Problem details:
Copy each line of the material in which the word "pack" appears.

━━━━

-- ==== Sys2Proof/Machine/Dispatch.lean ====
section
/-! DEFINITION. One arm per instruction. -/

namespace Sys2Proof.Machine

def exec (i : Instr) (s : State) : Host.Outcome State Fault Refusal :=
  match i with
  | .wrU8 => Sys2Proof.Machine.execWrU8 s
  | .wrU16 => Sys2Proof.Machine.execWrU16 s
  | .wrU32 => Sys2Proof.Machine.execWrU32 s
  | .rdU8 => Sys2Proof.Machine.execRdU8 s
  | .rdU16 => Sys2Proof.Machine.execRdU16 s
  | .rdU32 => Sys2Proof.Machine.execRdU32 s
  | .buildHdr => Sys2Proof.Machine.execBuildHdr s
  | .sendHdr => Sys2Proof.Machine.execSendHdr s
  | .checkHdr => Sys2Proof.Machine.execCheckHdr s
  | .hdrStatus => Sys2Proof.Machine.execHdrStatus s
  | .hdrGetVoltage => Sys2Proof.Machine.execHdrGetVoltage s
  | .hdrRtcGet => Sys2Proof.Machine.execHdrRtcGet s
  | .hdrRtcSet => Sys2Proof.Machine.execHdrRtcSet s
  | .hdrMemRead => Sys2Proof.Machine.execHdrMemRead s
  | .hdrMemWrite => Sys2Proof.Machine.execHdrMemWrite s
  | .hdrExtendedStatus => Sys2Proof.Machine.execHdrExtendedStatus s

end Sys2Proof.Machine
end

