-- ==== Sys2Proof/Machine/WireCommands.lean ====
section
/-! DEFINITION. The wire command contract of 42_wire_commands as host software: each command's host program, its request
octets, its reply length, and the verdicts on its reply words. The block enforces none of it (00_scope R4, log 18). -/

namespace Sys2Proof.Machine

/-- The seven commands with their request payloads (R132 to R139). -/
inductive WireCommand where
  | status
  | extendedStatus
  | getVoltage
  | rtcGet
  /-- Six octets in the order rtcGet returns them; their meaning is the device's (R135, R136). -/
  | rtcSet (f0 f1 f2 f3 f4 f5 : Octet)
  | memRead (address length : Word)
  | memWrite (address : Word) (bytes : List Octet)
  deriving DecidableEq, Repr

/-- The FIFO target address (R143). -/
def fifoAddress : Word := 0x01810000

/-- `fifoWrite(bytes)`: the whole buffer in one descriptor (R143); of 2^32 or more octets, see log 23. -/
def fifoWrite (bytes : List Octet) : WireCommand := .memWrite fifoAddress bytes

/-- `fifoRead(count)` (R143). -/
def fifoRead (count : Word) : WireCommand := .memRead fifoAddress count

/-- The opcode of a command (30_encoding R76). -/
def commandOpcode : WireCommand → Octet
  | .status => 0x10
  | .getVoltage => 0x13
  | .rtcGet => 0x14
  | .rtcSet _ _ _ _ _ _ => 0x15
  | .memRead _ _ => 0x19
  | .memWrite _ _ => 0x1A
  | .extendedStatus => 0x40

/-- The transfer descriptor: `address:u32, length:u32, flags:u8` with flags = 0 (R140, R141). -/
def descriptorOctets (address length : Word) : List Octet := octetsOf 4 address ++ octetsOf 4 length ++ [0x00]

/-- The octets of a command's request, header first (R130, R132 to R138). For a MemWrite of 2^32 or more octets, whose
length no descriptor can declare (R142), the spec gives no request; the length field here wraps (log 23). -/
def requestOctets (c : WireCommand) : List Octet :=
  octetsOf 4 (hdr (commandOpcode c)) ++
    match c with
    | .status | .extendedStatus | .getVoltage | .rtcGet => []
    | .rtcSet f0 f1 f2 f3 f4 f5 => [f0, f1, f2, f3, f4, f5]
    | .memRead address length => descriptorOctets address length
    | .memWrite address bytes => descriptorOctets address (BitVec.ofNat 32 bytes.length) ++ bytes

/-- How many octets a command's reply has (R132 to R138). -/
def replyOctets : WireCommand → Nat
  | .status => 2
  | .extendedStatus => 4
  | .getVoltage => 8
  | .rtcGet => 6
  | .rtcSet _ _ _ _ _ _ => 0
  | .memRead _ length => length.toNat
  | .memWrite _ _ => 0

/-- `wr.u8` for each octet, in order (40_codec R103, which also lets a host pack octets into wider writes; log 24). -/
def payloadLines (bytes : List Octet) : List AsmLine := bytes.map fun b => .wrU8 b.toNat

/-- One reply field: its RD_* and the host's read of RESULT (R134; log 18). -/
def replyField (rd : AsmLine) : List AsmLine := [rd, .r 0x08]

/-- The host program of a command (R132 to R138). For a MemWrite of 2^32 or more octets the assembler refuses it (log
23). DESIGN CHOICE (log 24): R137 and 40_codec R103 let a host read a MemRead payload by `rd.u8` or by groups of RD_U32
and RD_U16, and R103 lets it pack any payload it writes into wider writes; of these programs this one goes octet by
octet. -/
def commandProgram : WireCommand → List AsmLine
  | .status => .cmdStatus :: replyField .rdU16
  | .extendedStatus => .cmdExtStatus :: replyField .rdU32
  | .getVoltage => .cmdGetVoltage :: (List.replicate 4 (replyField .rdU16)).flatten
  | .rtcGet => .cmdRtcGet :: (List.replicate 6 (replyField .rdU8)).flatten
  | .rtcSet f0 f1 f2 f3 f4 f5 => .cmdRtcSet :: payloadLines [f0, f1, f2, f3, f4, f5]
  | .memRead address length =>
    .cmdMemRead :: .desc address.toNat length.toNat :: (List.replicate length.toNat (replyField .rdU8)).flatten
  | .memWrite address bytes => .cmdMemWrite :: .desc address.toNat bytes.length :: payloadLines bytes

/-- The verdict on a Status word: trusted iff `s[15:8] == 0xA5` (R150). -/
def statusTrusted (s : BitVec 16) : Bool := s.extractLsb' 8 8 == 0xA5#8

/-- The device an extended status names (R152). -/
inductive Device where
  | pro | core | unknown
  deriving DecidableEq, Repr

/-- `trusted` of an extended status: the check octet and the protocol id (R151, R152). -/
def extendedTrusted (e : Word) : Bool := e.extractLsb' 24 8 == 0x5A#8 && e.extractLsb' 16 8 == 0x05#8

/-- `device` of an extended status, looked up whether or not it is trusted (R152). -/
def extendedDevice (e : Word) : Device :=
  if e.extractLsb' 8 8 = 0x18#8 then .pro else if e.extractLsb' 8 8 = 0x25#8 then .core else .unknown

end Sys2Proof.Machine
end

━━━━

Solution for this task:
/-- `wr.u8` for each octet, in order (40_codec R103, which also lets a host pack octets into wider writes; log 24). -/
and RD_U16, and R103 lets it pack any payload it writes into wider writes; of these programs this one goes octet by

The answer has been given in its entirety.